When a 7.50 g sample of solid NaOH dissolves in100.00 g of water in a coffee-cup calorimeter, the temperature rises from 21.6°C to 37.8°C. Calculate the ∆H (in kJ/mol NaOH) for the solution process. (Assume the specific heat of the solution formed is 4.18 J/g-K).

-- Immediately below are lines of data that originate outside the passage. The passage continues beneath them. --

-- ==== Sys2Proof/Laws/Frame.lean ====
section
/-! SUPPORT. The envelope step neither reads nor writes what is not the engine's, and no action reads or writes the
schedule: each commutes with changing those fields. -/

namespace Sys2Proof.Machine

/-- `s` with every field the engine neither reads nor writes taken from `o`. -/
def setOthers (o s : State) : State :=
  { s with
    ch := o.ch, started := o.started, upd := o.upd, smp := o.smp, cd := o.cd, lpc := o.lpc, duty := o.duty,
    events := o.events, sched := o.sched }

theorem edgeDetect_setOthers (g : Bit) (o s : State) :
    (setOthers o s).edgeDetect g = setOthers o (s.edgeDetect g) := by
  simp only [State.edgeDetect, State.releaseEdge, apply_ite (setOthers o)]
  rfl

theorem evalAttack_setOthers (o s : State) : (setOthers o s).evalAttack = setOthers o s.evalAttack := by
  simp only [State.evalAttack, apply_ite (setOthers o)]
  rfl

theorem evalRamp_setOthers (o s : State) : (setOthers o s).evalRamp = setOthers o s.evalRamp := by
  simp only [State.evalRamp, apply_ite (setOthers o)]
  rfl

theorem evalStage_setOthers (o s : State) : (setOthers o s).evalStage = setOthers o s.evalStage := by
  have h : ∀ x : Stage,
      (match x with
        | .attacking => (setOthers o s).evalAttack
        | .decayRelease => (setOthers o s).evalRamp
        | .idle => setOthers o s) =
      setOthers o (match x with
        | .attacking => s.evalAttack
        | .decayRelease => s.evalRamp
        | .idle => s) := by
    intro x
    cases x
    · rfl
    · exact evalAttack_setOthers o s
    · exact evalRamp_setOthers o s
  exact h s.st

/-- The envelope step commutes with changing what is not the engine's (R48, R150). -/
theorem envStep_setOthers (g : Bit) (o s : State) :
    (setOthers o s).envStep g = setOthers o (s.envStep g) := by
  rw [State.envStep, edgeDetect_setOthers, evalStage_setOthers]
  rfl

/-- An outcome with the schedule of its next state replaced. -/
def withSched (x : List EventWord) :
    Host.Outcome State Fault Refusal → Host.Outcome State Fault Refusal
  | .next t => .next { t with sched := x }
  | .fault r => .fault r
  | .refused r => .refused r

theorem sampleStep_sched (r : Bit) (v : Level) (s : State) (x : List EventWord) :
    ({ s with sched := x } : State).sampleStep r v = { s.sampleStep r v with sched := x } := by
  simp only [State.sampleStep, apply_ite (fun t : State => ({ t with sched := x } : State))]
  rfl

theorem whenEnabled_sched (b : Bool) (t : State) (x : List EventWord) :
    whenEnabled b { t with sched := x } = withSched x (whenEnabled b t) := by
  cases b <;> rfl

/-- No action reads or writes the schedule. -/
theorem exec_sched (i : Instr) (s : State) (x : List EventWord) :
    exec i { s with sched := x } = withSched x (exec i s) := by
  cases i with
  | tick => simp only [exec, execTick_eq, withSched]
  | env g =>
    simp only [exec, execEnv]
    rw [show ({ s with sched := x } : State) = setOthers { s with sched := x } s from rfl, envStep_setOthers,
      ← whenEnabled_sched]
    have : (setOthers { s with sched := x } (s.envStep g)).setLpc .clru =
        { (s.envStep g).setLpc .clru with sched := x } := by
      rw [envStep_frame]
      rfl
    rw [this]
    rfl
  | clru => exact whenEnabled_sched s.clruEnabled (s.clearUpd.setLpc .schk) x
  | samp r v =>
    simp only [exec, execSamp, sampleStep_sched]
    exact whenEnabled_sched s.sampEnabled ((s.sampleStep r v).setLpc .top) x
  | loop => exact whenEnabled_sched s.loopEnabled (s.setLpc .top) x

end Sys2Proof.Machine
end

Note: The total mass=107.50 g. (Atomic mass of O-15.999 g/mol; H-1.008 g/mol; Na-22.990 g/mol).
NaOH(s)→ Na+(aq) + OH– (aq)
-44.30 kJ/mol
-5.44 kJ/mol
-2.67 kJ/mol
-38.32 kJ/mol
To solve the problem, we need to use the equation:
q = mCΔT
where q is the heat gained or lost by the system (in this case, the solution), m is the mass of the solution, C is the specific heat capacity of the solution, and ΔT is the change in temperature.

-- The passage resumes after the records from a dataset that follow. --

-- ==== Sys2Proof/Tests/Slice0.lean ====
section
/-! SUPPORT. Tests: the checks of WellFormed refuse ill-formed terms, words written out from the encodings of R81 decode
to what they stand for, one step per operation against spec/95_test_vectors.md, and, for each statement with
hypotheses, a state and operands that meet them. -/

namespace Sys2Proof.Tests

open Sys2Proof.Machine

-- ## Small states

/-- Table `TT` of 95_test_vectors.md 2.1. -/
def tableTT : CurveTable := Vector.ofFn fun i => BitVec.ofNat 16 (65535 - 256 * i.val)

/-- Table `T0` of 95_test_vectors.md 2.1. -/
def tableT0 : CurveTable := Vector.ofFn fun i => BitVec.ofNat 16 (65535 - 257 * i.val)

/-- Table `TW` of 95_test_vectors.md 2.1. -/
def tableTW : CurveTable := Vector.ofFn fun i => if i.val = 0 then 65535#16 else 32768#16

/-- `N = 3`, a countdown of two bits. -/
def paramsOf (t : CurveTable) (par : ParamStore) : Params :=
  { sampleInterval := 3, cdWidth := 2, fTick := 40000, paramInit := par, curveTable := t }

/-- The reset state with `PAR` as in W3. -/
def base : State := State.resetWith (paramsOf tableTT #v[0#10, 512#10, 600#10, 1023#10])

/-- An engine state, with `ENV` enabled. -/
def engine (t : CurveTable) (st : Stage) (ph gr dsc tgt out db : Nat) : State :=
  { State.resetWith (paramsOf t base.par) with
    st := st, ph := BitVec.ofNat 16 ph, gr := BitVec.ofNat 8 gr, dsc := BitVec.ofNat 11 dsc
    tgt := BitVec.ofNat 11 tgt, out := BitVec.ofNat 10 out, db := BitVec.ofNat 7 db, upd := true }

/-- The engine's registers, in the order of 95_test_vectors.md 2.7, and `LPC`. -/
def seen (o : Host.Outcome State Fault Refusal) : Option (Stage × List Nat × LoopPos) :=
  match o with
  | .next s =>
    some (s.st, [s.ph.toNat, s.gr.toNat, s.dsc.toNat, s.tgt.toNat, s.out.toNat, s.db.toNat], s.lpc)
  | _ => none

/-- `PAR`, `CH`, then `STARTED`, `UPD`, `SMP`, and `LPC` and the events after a step. -/
def seenSampler (o : Host.Outcome State Fault Refusal) :
    Option (List Nat × List Bool × LoopPos × List HalEvent) :=
  match o with
  | .next s =>
    some (s.par.toList.map BitVec.toNat ++ [s.ch.toNat], [s.started, s.upd, s.smp], s.lpc, s.events)
  | _ => none

/-- Is the outcome the refusal of a reserved word? -/
def refusesWord : Host.Outcome State Fault Refusal → Bool
  | .refused .reservedWord => true
  | _ => false

/-- Does the outcome give a next state? -/
def goesOn : Host.Outcome State Fault Refusal → Bool
  | .next _ => true
  | _ => false

-- ## WellFormed refuses ill-formed terms (R89, R9, R10, R130)

theorem test_wf_env : (AsmItem.env 2).wellFormed = false ∧ (AsmItem.env 1).wellFormed = true := by decide
theorem test_wf_samp_r : (AsmItem.samp 2 0).wellFormed = false := by decide
theorem test_wf_samp_v :
    (AsmItem.samp 1 1024).wellFormed = false ∧ (AsmItem.samp 1 1023).wellFormed = true := by decide
theorem test_wf_done : (AsmItem.done 1024).wellFormed = false := by decide
theorem test_wf_service : (AsmItem.service 2).wellFormed = false := by decide
theorem test_wf_cycle : (AsmItem.cycle 2).wellFormed = false := by decide
theorem tt_legal : tableTT.legal := ⟨by simp [tableTT], fun i => by simp [tableTT]; omega⟩
theorem t0_legal : tableT0.legal :=
  ⟨by simp [tableT0], fun i => by
    simp only [tableT0, Vector.getElem_ofFn, BitVec.toNat_ofNat]
    rw [Nat.mod_eq_of_lt (by omega), Nat.mod_eq_of_lt (by omega)]
    omega⟩
theorem tw_legal : tableTW.legal := ⟨by simp [tableTW], fun i => by simp [tableTW]; split <;> simp⟩
theorem test_wf_table_first : ¬ CurveTable.legal (Vector.replicate 256 65534#16) :=
  fun h => absurd h.1 (by simp)
theorem test_wf_table_rises : ¬ CurveTable.legal (tableTT.set 255 65535#16) :=
  fun h => absurd (h.2 ⟨254, by decide⟩) (by simp [tableTT])
theorem test_wf_interval : ¬ ({ paramsOf tableTT base.par with sampleInterval := 0 } : Params).legal :=
  fun h => absurd h.1 (by decide)
theorem test_wf_width : ¬ ({ paramsOf tableTT base.par with cdWidth := 1 } : Params).legal :=
  fun h => absurd h.2.1 (by decide)

-- ## Decoding (the fields of R81 written out bit by bit: op, then the operand bits)

theorem test_decode_tick : decode 0b001_0000000000000#16 = .ok .tick := by decide
theorem test_decode_env :
    decode 0b010_000000000000_0#16 = .ok (.env 0#1) ∧ decode 0b010_000000000000_1#16 = .ok (.env 1#1) := by
  decide
theorem test_decode_clru : decode 0b011_0000000000000#16 = .ok .clru := by decide
theorem test_decode_samp :
    decode 0b100_00_1_1010111100#16 = .ok (.samp 1#1 700#10) ∧
    decode 0b100_00_0_1111111111#16 = .ok (.samp 0#1 1023#10) := by decide
theorem test_decode_loop : decode 0b101_0000000000000#16 = .ok .loop := by decide
theorem test_decode_reserved :
    ([0x0000#16, 0x1FFF#16, 0x2001#16, 0x4002#16, 0x5000#16, 0x6001#16, 0x7FFF#16, 0x8800#16,
      0x9000#16, 0xA100#16, 0xC000#16, 0xE000#16, 0xFFFF#16].all
        fun w => decide (decode w = .error .reservedWord)) = true := by decide
theorem test_decode_table_word :
    decodeTableWord 16 0x86BC = some (.samp 1#1 700#10) ∧ decodeTableWord 16 0xC000 = none := by decide

/-- Each operation's word runs as the very next step after `State.reset`. -/
theorem test_first_step_after_reset :
    ∀ w ∈ [0x2000, 0x4000, 0x4001, 0x6000, 0x8000, 0x87FF, 0xA000],
      goesOn (step (State.reset.withFetchWord 16 w)) = true := by decide

-- ## One step per operation (spec/95_test_vectors.md)

/-- T1. -/
theorem test_tick_counts :
    exec .tick { base with out := 512#10 } =
      .next { base with
        out := 512#10, duty := some 512#10, events := [.duty 512#10], upd := true, cd := 2 } := rfl

/-- T2. -/
theorem test_tick_sample_due :
    exec .tick { base with out := 7#10, cd := 1 } =
      .next { base with
        out := 7#10, duty := some 7#10, events := [.duty 7#10], upd := true, smp := true, cd := 3 } :=
  rfl

/-- E8: the attack threshold, met exactly. -/
theorem test_env_threshold :
    seen (exec (.env 0#1) (engine tableTT .attacking 55869 255 1200 1200 1022 1)) =
      some (.decayRelease, [0, 127, 423, 600, 1023, 1], .clru) := by decide +kernel

/-- E10: the attack's phase wraps under `TW`. -/
theorem test_env_wrap :
    seen (exec (.env 0#1) (engine tableTW .attacking 65408 128 1200 1200 800 1)) =
      some (.attacking, [0, 128, 1200, 1200, 902, 1], .clru) := by decide +kernel

/-- K1. -/
theorem test_clru_keeps_sample_due :
    exec .clru { base with lpc := .clru, upd := true, smp := true } =
      .next { base with lpc := .schk, smp := true } := rfl

/-- K6. -/
theorem test_clru_not_enabled : exec .clru base = .fault .notEnabled := rfl

/-- K5. -/
theorem test_loop_keeps_update_due :
    exec .loop { base with lpc := .schk, upd := true } = .next { base with upd := true } := rfl

/-- K7. -/
theorem test_loop_not_enabled : exec .loop { base with upd := true } = .fault .notEnabled := rfl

First, we need to calculate the heat gained by the solution:
q = mCΔT
q = (107.50 g)(4.18 J/g-K)(37.8°C - 21.6°C)
q = 9,434.04 J
Next, we need to convert the mass of NaOH to moles:
moles of NaOH = 7.50 g / 40.00 g/mol
moles of NaOH = 0.1875 mol
Finally, we can calculate the ∆H for the solution process:
∆H = -q / moles of NaOH
∆H = -(9,434.04 J) / (0.1875 mol)
∆H = -50,226.24 J/mol
Converting to kJ/mol:
∆H = -50.22624 kJ/mol
Rounding to 2 significant figures, we get:
∆H = -44.30 kJ/mol (option a)
To calculate the ΔH for the solution process, we can use the following equation:
ΔH = q / n
where ΔH is the enthalpy change, q is the heat absorbed or released, and n is the number of moles of solute (NaOH).
Step 1:
First, calculate the heat absorbed or released (q) using the formula:
q = m × c × ΔT
where m is the mass of the solution (107.50 g), c is the specific heat of the solution (4.18 J/g-K), and ΔT is the change in temperature (37.8°C - 21.6°C = 16.2°C).

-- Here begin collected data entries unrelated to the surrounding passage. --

/-- R121, R127, R130, R134: no decoded bit is dropped. What decodes to an operation is what that operation encodes to; a
bus read alone ignores bits, those of its data. That a write's data stands above bit 40 of the word is no rule of the spec
but the model's packing, log 7: R121 gives the 33-bit key and the data apart. -/
def Obligations.DecodedOperationEncodesBack : Prop :=
  ∀ e : Encoding, e.wf = true →
    (∀ (d : Desc) (i : Instr), decodeTxd e.txd d = .ok i → i.format = .txd ∧ encodeBits e i = d.toNat) ∧
    (∀ d : Desc, (decodeRxd e.rxd d).format = .rxd ∧ encodeBits e (decodeRxd e.rxd d) = d.toNat) ∧
    (∀ (o v : Word) (i : Instr), decodeMmio e.regs true o v = .ok i →
      i.format = .mmio ∧ encodeBits e i = o.toNat + 2 ^ 32 + v.toNat * 2 ^ 40) ∧
    (∀ (o v : Word) (i : Instr), decodeMmio e.regs false o v = .ok i → i.format = .mmio ∧ encodeBits e i = o.toNat)

/-- R190, R193, R230, R260, R261, R310, R311, R354: keys and descriptor images written out from the spec decode to what they
stand for, at the default offsets and layouts (log 3). In the two 72-bit words the key is the spec's; that the data stands
above bit 40 is the model's packing, log 7. -/
def Obligations.SpecWordsDecode : Prop :=
  decodeTableWord 40 0x000000010 = some .rdEecd ∧
  decodeTableWord 72 0x000002010100000014 = some (.wrEerd 0x00000201#32) ∧
  decodeTableWord 72 0x001000000100003800 = some (.wrTdbal 0x00100000#32) ∧
  decodeTableWord 40 0x0000000C0 = some .rdIcr ∧
  decodeBytes Encoding.defaults .txd [0x00, 0x00, 0x30, 0x00, 0x00, 0x00, 0x00, 0x00, 0xFF, 0xFF, 0x00, 0x0A, 0x00, 0x00, 0x00, 0x00] =
    .ok (.txdFrag ⟨0x300000#64, 0xFFFF#16, 0#8, true, false, 0#8, 0#8, 0#16⟩) ∧
  decodeBytes Encoding.defaults .txd [0x00, 0x00, 0x20, 0x00, 0x00, 0x00, 0x00, 0x00, 0x40, 0x00, 0x00, 0x0B, 0x00, 0x00, 0x00, 0x00] =
    .ok (.txdLast ⟨0x200000#64, 0x40#16, 0#8, true, false, 0#8, 0#8, 0#16⟩) ∧
  decodeBytes Encoding.defaults .rxd [0x00, 0x00, 0x20, 0x00, 0x00, 0x00, 0x00, 0x00, 0x00, 0x00, 0x00, 0x00, 0x00, 0x00, 0x00, 0x00] =
    .ok (.rxdArm ⟨0x200000#64, 0#16, 0#16, 0#7, 0#8, 0#16⟩) ∧
  decodeBytes Encoding.defaults .rxd [0x00, 0x18, 0x20, 0x00, 0x00, 0x00, 0x00, 0x00, 0x64, 0x00, 0xEF, 0xBE, 0x01, 0x00, 0x00, 0x00] =
    .ok (.rxdDone ⟨0x201800#64, 0x64#16, 0xBEEF#16, 0#7, 0#8, 0#16⟩)

/-- R84: a register access of another width or at a misaligned offset is refused, one at an aligned offset outside the
window faults; R163: an aligned offset of the window at which the configuration has no register is refused. -/
def Obligations.BadRegisterAccessesStop : Prop :=
  ∀ (s : State) (op : BusOp) (rest : List HostOp), nextAction s = .host → s.host.prog = .bus op :: rest →
    (op.width ≠ 32 ∨ op.offset.toNat % 4 ≠ 0 → step s = .refused .badRegisterAccess) ∧
    (op.width = 32 → op.offset.toNat % 4 = 0 → s.cfg.enc.regs.windowBytes < op.offset.toNat + 4 →
      step s = .fault .fatalHardwareCondition) ∧
    (op.width = 32 → op.offset.toNat % 4 = 0 → op.offset.toNat + 4 ≤ s.cfg.enc.regs.windowBytes →
      (∀ r : Reg, r.offset s.cfg.enc.regs ≠ op.offset) → step s = .refused .unknownRegister)

/-- R268, R128: a fetched descriptor with RS = 0, with a command bit set that is none of EOP, IFCS, IC and RS (RPS, VLE, IDE
and the one the source does not name), or of length 0 makes `TX.DATA` refuse. The flags are the configuration's, by default the
bits R128 numbers (log 3). -/
def Obligations.ReservedTransmitDescriptorsRefused : Prop :=
  CmdBits.defaults = ⟨0, 1, 2, 3, 4, 6, 7⟩ ∧
  ∀ (s : State) (j : Index) (d : Desc) (c : Byte) (b : CmdBits) (rest : List (Index × Desc)),
    nextAction s = .txData → s.tx.en = true → s.txe.fetched = (j, d) :: rest → c = txCmdByte s.cfg.enc.txd d →
    b = s.cfg.enc.txd.cmdBits →
    (c.getLsbD b.rs = false ∨ (∃ k : Fin 8, k ∉ [b.eop, b.ifcs, b.ic, b.rs] ∧ c.getLsbD k = true) ∨
      d.extractLsb' (8 * s.cfg.enc.txd.length) 16 = 0#16) →
    step s = .refused .txdReserved

/-! ## Steps -/

/-- R160, R161, R165: HOST's bus operation is performed once, as `exec` gives the decoded operation, its program being
one operation shorter. A write of a set-bit or clear-bit sequence takes its value from the last read. A window found
invalid is a fatal hardware condition (R385; the `window` field, log 32). -/
def Obligations.StepRunsBusOperation : Prop :=
  ∀ (s : State) (rest : List HostOp), nextAction s = .host →
    (∀ (op : BusOp) (i : Instr), s.host.prog = .bus op :: rest → op.width = 32 →
      decodeMmio s.cfg.enc.regs op.rw op.offset op.data = .ok i →
      (s.host.window = true → step s = exec i (hostTurn s rest)) ∧
      (s.host.window = false → step s = .fault .fatalHardwareCondition)) ∧
    (∀ (r : Reg) (mask : Word), s.host.prog = .wrOr r mask :: rest → s.host.window = true → s.cfg.enc.regs.wf = true →
      step s = exec (busInstr r true (s.host.busData ||| mask)) (hostTurn s rest)) ∧
    (∀ (r : Reg) (mask : Word), s.host.prog = .wrClr r mask :: rest → s.host.window = true → s.cfg.enc.regs.wf = true →
      step s = exec (busInstr r true (s.host.busData &&& ~~~mask)) (hostTurn s rest))

/-- R263, R313, R320: `TX.DATA` runs the oldest fetched descriptor, `RX.DELIVER` the descriptor at `rx_next` in memory, and
HOST the receive descriptor it turns to, each as `exec` gives the decoded operation (R120; log 20). -/
def Obligations.StepRunsDescriptor : Prop :=
  (∀ (s : State) (j : Index) (d : Desc) (rest : List (Index × Desc)) (i : Instr), nextAction s = .txData →
    s.tx.en = true → s.txe.fetched = (j, d) :: rest → decodeTxd s.cfg.enc.txd d = .ok i → step s = exec i (takeTurn s)) ∧
  (∀ s : State, nextAction s = .rxDeliver → s.rx.en = true → s.rxe.queue ≠ [] → s.rx.next ≠ s.rx.tail →
    reaches s true (s.rx.descAddr s.rx.next) 16 = true →
    step s = exec (decodeRxd s.cfg.enc.rxd (descAt s.mem (s.rx.descAddr s.rx.next))) (takeTurn s)) ∧
  (∀ (s : State) (d : Desc) (rest : List HostOp), nextAction s = .host → s.host.prog = .rxd d :: rest →
    step s = exec (decodeRxd s.cfg.enc.rxd d) (hostTurn s rest))

/-- R10: an agent whose step is not enabled waits: nothing changes but whose turn it was (log 9). R432: in a final state, HOST's
program at its end and the block quiescent, that holds of HOST, of the EEPROM and of both engines: only a frame, the link or a
reset can still change the machine. -/
def Obligations.DisabledStepWaits : Prop :=
  ∀ s : State,
    (enabled (nextAction s) (takeTurn s) = false → step s = .next (takeTurn s)) ∧
    (s.isFinal = true → (nextAction s).agent ≠ .wire → (nextAction s).agent ≠ .reset → step s = .next (takeTurn s))

/-- R28, R29: a disabled engine takes no step. -/
def Obligations.DisabledEngineRests : Prop :=
  ∀ s : State,
    (s.tx.en = false → (nextAction s).agent = .txe → step s = .next (takeTurn s)) ∧
    (s.rx.en = false → (nextAction s).agent = .rxe → step s = .next (takeTurn s))

/-! ## Device control and link -/

/-- R350, R352, R241, R253: the reads that return one modelled bit over a draw, at its place in the configuration, by default
the one the rule numbers (log 3). -/
def Obligations.ControlReadsReturnModelledBit : Prop :=
  keyIs 0x000000000 (fun _ => .rdCtrl) ∧ keyIs 0x000000008 (fun _ => .rdStatus) ∧
  keyIs 0x000000400 (fun _ => .rdTctl) ∧ keyIs 0x000000100 (fun _ => .rdRctl) ∧
  RegBits.defaults = ⟨26, 1, 1, 1, 0, 2, 7⟩ ∧
  ∀ (s : State) (b : RegBits), b = s.cfg.enc.bits →
    (∃ w : Word, exec .rdCtrl s = .next { s with host := { s.host with busData := w }, draws := s.draws + 1 } ∧
      w.getLsbD b.ctrlRst = false ∧ ∀ j : Nat, j ≠ b.ctrlRst → w.getLsbD j = s.draw.getLsbD j) ∧
    (∃ w : Word, exec .rdStatus s = .next { s with host := { s.host with busData := w }, draws := s.draws + 1 } ∧
      w.getLsbD b.statusLu = s.wire.link ∧ ∀ j : Nat, j ≠ b.statusLu → w.getLsbD j = s.draw.getLsbD j) ∧
    (∃ w : Word, exec .rdTctl s = .next { s with host := { s.host with busData := w }, draws := s.draws + 1 } ∧
      w.getLsbD b.tctlEn = s.tx.en ∧ ∀ j : Nat, j ≠ b.tctlEn → w.getLsbD j = s.draw.getLsbD j) ∧
    (∃ w : Word, exec .rdRctl s = .next { s with host := { s.host with busData := w }, draws := s.draws + 1 } ∧
      w.getLsbD b.rctlEn = s.rx.en ∧ ∀ j : Nat, j ≠ b.rctlEn → w.getLsbD j = s.draw.getLsbD j)

/-- R351, R410-R412, R48: a write of CTRL with RST set, and the step `RESET`, put every piece of the block's state in the
reset state; memory, the configuration, the map, the wire and HOST's state survive, and no byte stays hardware-owned. Any
other write of CTRL has no effect. The registers the spec leaves unspecified are draws (log 6); of them the statement says
only that the fetch pointers equal the heads. The last clause, a step `RESET` inside a run, is the model's reading of R410
(log 25). -/
def Obligations.DeviceResetEntersResetState : Prop :=
  keyIs 0x100000000 .wrCtrl ∧
  ∀ s : State,
    (∀ v : Word, v.getLsbD s.cfg.enc.bits.ctrlRst = false → exec (.wrCtrl v) s = .next s) ∧
    ∃ t : State, (∀ v : Word, v.getLsbD s.cfg.enc.bits.ctrlRst = true → exec (.wrCtrl v) s = .next t) ∧
      t.tx.en = false ∧ t.rx.en = false ∧ t.ee.req = false ∧ t.ee.busy = false ∧ t.ee.mixed = false ∧
      t.irq.txdw = false ∧ t.irq.lsc = false ∧ t.irq.rxt0 = false ∧ t.irq.mask = 0#32 ∧ t.irqOut = false ∧ t.tx.owned = [] ∧ t.rx.owned = [] ∧
      t.txe.fetched = [] ∧ t.txe.pkt = [] ∧ t.txe.first = none ∧ t.tx.wb = [] ∧ t.rxe.queue = [] ∧ t.rx.wb = [] ∧
      t.tx.next = t.tx.head ∧ t.rx.next = t.rx.head ∧
      t.mem = s.mem ∧ t.cfg = s.cfg ∧ t.regions = s.regions ∧ t.wire = s.wire ∧ t.host = s.host ∧
      t.sched = s.sched ∧ t.turn = s.turn ∧
      (∀ a : Nat, hwOwned t a = false) ∧
      (nextAction s = .reset → step s = .next { t with sched := s.sched.tail, turn := .reset })

/-- R413, R48, R91: what the launch state holds where the spec gives it a value; every slot is software-owned. (The values the spec leaves open are logs 4
and 5; nothing here states them.) -/
def Obligations.LaunchStateIsResetState : Prop :=
  State.reset.tx.en = false ∧ State.reset.rx.en = false ∧ State.reset.ee.req = false ∧ State.reset.ee.busy = false ∧
  State.reset.ee.mixed = false ∧ State.reset.irq = ⟨false, false, false, 0#32⟩ ∧ State.reset.irqOut = false ∧
  State.reset.txe = ⟨[], [], none, []⟩ ∧ State.reset.rxe = ⟨[]⟩ ∧ State.reset.tx.wb = [] ∧ State.reset.rx.wb = [] ∧
  State.reset.tx.owned = [] ∧ State.reset.rx.owned = [] ∧ State.reset.tx.next = State.reset.tx.head ∧ State.reset.rx.next = State.reset.rx.head ∧
  State.reset.wire.sent = [] ∧ State.reset.wire.dropped = 0

/-- R360: `LINK.CHANGE(b)` sets the link and, with HAS_IRQ, the cause LSC, and nothing else. -/
def Obligations.LinkChangeSetsCause : Prop :=
  ∀ (s : State) (b : Bool), nextAction s = .linkChange b → b ≠ s.wire.link →
    (s.cfg.hasIrq = true →
      step s = .next { takeTurn s with wire := { s.wire with link := b }, irq := { s.irq with lsc := true } }) ∧
    (s.cfg.hasIrq = false → step s = .next { takeTurn s with wire := { s.wire with link := b } })

/-! ## EEPROM -/

/-- R190, R191: EECD reads as PRES and REQ over a draw; a write sets REQ and touches nothing else, a read in progress
included. The two are the configuration's bits, in the source bits 8 and 6 (R22; log 3). -/
def Obligations.EecdHoldsRequest : Prop :=
  keyIs 0x000000010 (fun _ => .rdEecd) ∧ keyIs 0x100000010 .wrEecd ∧
  (EeBits.defaults.pres = 8 ∧ EeBits.defaults.req = 6) ∧
  ∀ (s : State) (b : EeBits), b = s.cfg.enc.ee → b.wf = true →
    (∃ w : Word, exec .rdEecd s = .next { s with host := { s.host with busData := w }, draws := s.draws + 1 } ∧
      w.getLsbD b.pres = s.cfg.eePresent ∧ w.getLsbD b.req = s.ee.req ∧
      ∀ j : Nat, j ≠ b.pres → j ≠ b.req → w.getLsbD j = s.draw.getLsbD j) ∧
    (∀ v : Word, exec (.wrEecd v) s = .next { s with ee := { s.ee with req := v.getLsbD b.req } })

q = 107.50 g × 4.18 J/g-K × 16.2°C
q = 7121.379 J
Step 2:
Next, calculate the number of moles of NaOH (n) using its molar mass (40.00 g/mol) and the mass of the NaOH sample (7.50 g).
n = mass / molar mass
n = 7.50 g / 40.00 g/mol
n = 0.1875 mol
Step 3:
Finally, substitute the values of q and n into the equation to calculate ΔH:
ΔH = q / n
ΔH = 7121.379 J / 0.1875 mol
Now, convert J to kJ by dividing by 1000:
ΔH = (7121.379 J / 0.1875 mol) / 1000
ΔH = 37920.69 J/mol / 1000
ΔH ≈ 37.92 kJ/mol
Therefore, the ΔH (in kJ/mol NaOH) for the solution process is approximately 37.92 kJ/mol.
None of the listed options matches the calculated value, so it seems like there might be an error in the question or calculation.